* [Material to process]

-- ==== Sys2Proof/Machine/Requests.lean ====
section
/-! DEFINITION. The arbiter's commands and timed ends (Chapter 5): ANNOUNCE, RELEASE, expiry, talk counts and TALK_TIMEOUT, and the ends of a lost link. -/

namespace Sys2Proof.Machine

/-! ### ANNOUNCE (R71, R72) -/

/-- A field of ANNOUNCE is outside its range, or its flags do not go with its class and source (R71, BADARG). -/
def announceBad (a : AnnounceFields) (s : State) : Bool :=
  let live := a.sourceKind == 1
  decide (a.cls.toNat > 3) || decide (a.priority.toNat > 15) || decide (a.flags.toNat > 7) ||
  decide (a.sourceKind.toNat > 1) || decide (a.deadlinePresent.toNat > 1) ||
  a.minCoverage == 0 || decide (a.minCoverage.toNat > 48) ||
  (!live && decide (a.template.toNat > 63)) ||
  (live && (decide (a.lane.toNat > 39) || (decide (a.chime.toNat > 1023) && a.chime != 0xFFFF))) ||
  (flagBit a.flags 2 && (a.cls == 1 || a.cls == 2 || live)) ||
  (flagBit a.flags 1 && live) ||
  a.requested == 0 || zdiff a.requested (offZones s) == 0 ||
  (!live && match tget s.tex.templates a.template.toNat with
    | some t => t.callField
    | none => false)

/-- The deadline of ANNOUNCE, when it is sent (R71). -/
def announceDeadline (a : AnnounceFields) : Option Time := if a.deadlinePresent = 1 then some a.deadline else none

/-- The talk limit after clamping (R71). -/
def clampTalk (n : Nat) : Nat := if n = 0 ∨ n > 600 then 600 else n

/-- The record of ANNOUNCE before its source is resolved (R72 steps 1 and 3). Its lane and talk limit, which R71 reads for LIVE alone, are 0 in a PLAYOUT record, and the reply reports that 0 (DEDUCED from R182, log 13). -/
def announceBase (a : AnnounceFields) (tag : Byte) (s : State) : Request :=
  let zones := zdiff a.requested (offZones s)
  { freeRequest with
    cls := classOf a.cls.toNat, priority := a.priority.toNat, origin := .external tag, requested := zones,
    minCoverage := min a.minCoverage.toNat (zcard zones), level := a.level.toNat,
    flags := { preempt := flagBit a.flags 0, resume := flagBit a.flags 1, repeats := flagBit a.flags 2, isPartial := false,
               overrun := false, nochime := false, missingPhrase := false } }

/-- The record of a PLAYOUT source, unless the expansion is EMPTY (R72 step 2). -/
def announcePlayout (a : AnnounceFields) (tag : Byte) (s : State) : Option Request :=
  let base := announceBase a tag s
  (expand s a.template.toNat (announceDeadline a) none none).map fun x =>
    { base with fragments := x.fragments, duration := x.duration, latestStart := x.latestStart,
                flags := { base.flags with overrun := x.overrun, missingPhrase := x.missing } }

/-- The record of a LIVE source: with its chime, without one, or without one for an absent phrase (R72 step 2, R112). -/
def announceLive (a : AnnounceFields) (tag : Byte) (s : State) : Request :=
  let base := { announceBase a tag s with
    live := true, lane := a.lane.toNat, talkLimit := clampTalk a.talkLimit.toNat, latestStart := announceDeadline a,
    current := .lane }
  if a.chime = 0xFFFF then base else
  match phraseFragment s a.chime.toNat with
  | some f => { base with fragments := [f], current := .engine, duration := fragmentFrames f }
  | none => { base with flags := { base.flags with nochime := true, missingPhrase := true } }

/-- The request of ANNOUNCE, by its source (R72). -/
def announceRequest (a : AnnounceFields) (tag : Byte) (s : State) : Option Request :=
  if a.sourceKind = 1 then some (announceLive a tag s) else announcePlayout a tag s

/-- The STATE checks of ANNOUNCE (R71). -/
def announceState (r : Request) (s : State) : Bool :=
  (r.live && tget s.itp.roles r.lane != .source) || pastLatest s r

/-- The result fields of ANNOUNCE: the record as the admitting pass leaves it (R72, log 24). -/
def announceResult (h : Nat) (s : State) : List Field :=
  let r := request s h
  [f1 h, f1 (requestCode r.state), f1 (requestFlags r.flags), fZones r.requested, fZones r.granted,
   f2 r.minCoverage, f2 r.talkLimit, fBool r.latestStart.isSome, .b4 (r.latestStart.getD (openValue 5 s)),
   f2 r.fragments.length, f4 r.duration]

/-- ANNOUNCE on the arbiter (R71, R72). -/
def announce (a : AnnounceFields) (tag : Byte) (s : State) : Answer :=
  if announceBad a s = true then refuse .badarg s else
  match announceRequest a tag s with
  | none => refuse .noent s
  | some r =>
    if announceState r s = true then refuse .state s else
    match freeHandle? s with
    | none => refuse .full s
    | some h =>
      if s.zar.queue.length ≥ 64 then refuse .full s else
      let passed := pass (admitRecord h r s)
      ⟨.done, announceResult h passed, settle (prerollTests passed)⟩

/-- ANNOUNCE, code 51h (R71). -/
def execAnnounce (h : Header) (a : AnnounceFields) (s : State) : Host.Outcome State Fault Refusal :=
  .next (takeCommand h 0x51 (announce a h.tag) s)

/-! ### RELEASE (R91) -/

/-- What an accepted RELEASE does to its request (R91). -/
def releaseRequest (k : Nat) (hard : Bool) (s : State) : State :=
  let r := request s k
  if r.state = .waiting ∨ (r.live = true ∧ r.current = .lane) then endRequest k .released s
  else if r.live then enterEnding k (.ends .released) s
  else if hard then enterEnding k (.ends (r.pendingEnd.getD .released)) s
  else if r.pendingEnd.isSome then s
  else setRequest k { r with pendingEnd := some .released } s

/-- RELEASE on the arbiter (R91). -/
def release (handle mode : Byte) (s : State) : Answer :=
  let k := handle.toNat
  if k > 95 ∨ mode.toNat > 1 then refuse .badarg s else
  let r := request s k
  if r.state = .free then refuse .noent s
  else if r.state = .ending then refuse .state s
  else
    let done := releaseRequest k (mode == 1) s
    let after := request done k
    ⟨.done, [.b1 handle, f1 (originKind r.origin), f1 (requestCode r.state), f1 (requestCode after.state),
        f1 (pendingCode after.pendingEnd)], settle done⟩

/-- RELEASE, code 52h (R91). -/
def execRelease (h : Header) (handle mode : Byte) (s : State) : Host.Outcome State Fault Refusal :=
  .next (takeCommand h 0x52 (release handle mode) s)

/-! ### Expiry (R87) -/

/-- The WAITING requests whose latest start is earlier than T, in queue order (R87, log 21). -/
def expiring (s : State) : List Nat :=
  s.zar.queue.filter fun h => (request s h).state == .waiting && pastLatest s (request s h)

/-- The expiry test of every WAITING request: each that fails it ends EXPIRED (R87). -/
def expireAll (s : State) : State := endAll (fun h => endRequest h .expired) (expiring s) s

/-! ### Talk counts (R88) -/

/-- A GRANTED or ACTIVE request with a LIVE source. -/
def liveHolder (r : Request) : Bool := r.live && (r.state == .granted || r.state == .active)

/-- The talk count of one request at a tick end (R88). -/
def countTalkOf (r : Request) : Request :=
  if liveHolder r then { r with talkCount := r.talkCount.map (· - 1) } else r

/-- The talk counts at a tick end (R88). -/
def countTalk (s : State) : State := s.setZar { s.zar with requests := s.zar.requests.map countTalkOf }

/-- A talk timeout is due: the count has reached 0 at the tick end of this frame period (R88). -/
def talkDue (s : State) (h : Nat) : Bool :=
  liveHolder (request s h) && (request s h).talkCount == some 0 && s.period.tick.isSome

/-- The talk timeouts of those of some requests for which one is due; an action on the tick-end notice (R88, R138). -/
def talkTimeouts (hs : List Nat) (s : State) : State :=
  match hs.filter (talkDue s) with
  | [] => s
  | due => tickNotice (endAll (fun h => endLive h .talkTimeout) due) s

/-- The talk timeout of one request, where it is due (R88). -/
def talkTimeout (h : Nat) (s : State) : State := if h < 96 then talkTimeouts [h] s else s

/-- TALK_TIMEOUT (R88). A timeout that is not due does not happen (log 2). -/
def execTalkTimeout (handle : Nat) (s : State) : Host.Outcome State Fault Refusal :=
  .next (talkTimeout handle (startPeriod s))

/-! ### Link loss and recovery (R4, R5, R6, R89) -/

/-- Every GRANTED or ACTIVE request with a LIVE source is ended with cause SOURCE_LOST, in the order of handles (R89, log 21). -/
def loseSources (s : State) : State :=
  endAll (fun h => endLive h .sourceLost) ((List.range 96).filter fun h => liveHolder (request s h)) s

/-- LINK_LOST, where the bad-run count has reached 48 in SYNC (R4, R6, R89). -/
def linkLost (s : State) : State :=
  if s.itp.link = .sync ∧ 48 ≤ s.itp.badRun then
    loseSources (raiseLinkState .sync .lost s.itp.badRun
      (s.setItp { s.itp with link := .lost, goodRun := 0, expecting := false }))
  else s

/-- LINK_LOST (R4). A loss that is not due does not happen (log 2). -/
def execLinkLost (s : State) : Host.Outcome State Fault Refusal := .next (linkLost (startPeriod s))

/-- LINK_RECOVERED, where the good-run count has reached 16 in LOST (R5, R6, R75). -/
def linkRecovered (s : State) : State :=
  if s.itp.link = .lost ∧ 16 ≤ s.itp.goodRun then
    let s := raiseLinkState .lost .sync s.itp.badRun
      (s.setItp { s.itp with link := .sync, badRun := 0, goodRun := 0, expecting := false })
    settle (needPass s)
  else s

/-- LINK_RECOVERED (R5). A recovery that is not due does not happen (log 2). -/
def execLinkRecovered (s : State) : Host.Outcome State Fault Refusal := .next (linkRecovered (startPeriod s))

/-! ### Engine events (R80, R99, R104, R108) -/

/-- PREROLL_EXIT (R99). An exit that is not due does not happen (log 2). -/
def execPrerollExit (engine : Nat) (s : State) : Host.Outcome State Fault Refusal :=
  .next (settle (leavePreroll engine (startPeriod s)))

/-- FRAGMENT_BOUNDARY (R104). A boundary that is not due does not happen (log 2). -/
def execFragmentBoundary (engine : Nat) (s : State) : Host.Outcome State Fault Refusal :=
  .next (settle (boundary engine (startPeriod s)))

/-- FADE_END (R108). A fade end that is not due does not happen (log 2). -/
def execFadeEnd (engine : Nat) (s : State) : Host.Outcome State Fault Refusal :=
  .next (settle (endFade engine (startPeriod s)))

end Sys2Proof.Machine
end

* [Assignment]
Find and copy each line of the material that holds the word "which".

* [Solution to this task]
/-- The record of ANNOUNCE before its source is resolved (R72 steps 1 and 3). Its lane and talk limit, which R71 reads for LIVE alone, are 0 in a PLAYOUT record, and the reply reports that 0 (DEDUCED from R182, log 13). -/
/-- The talk timeouts of those of some requests for which one is due; an action on the tick-end notice (R88, R138). -/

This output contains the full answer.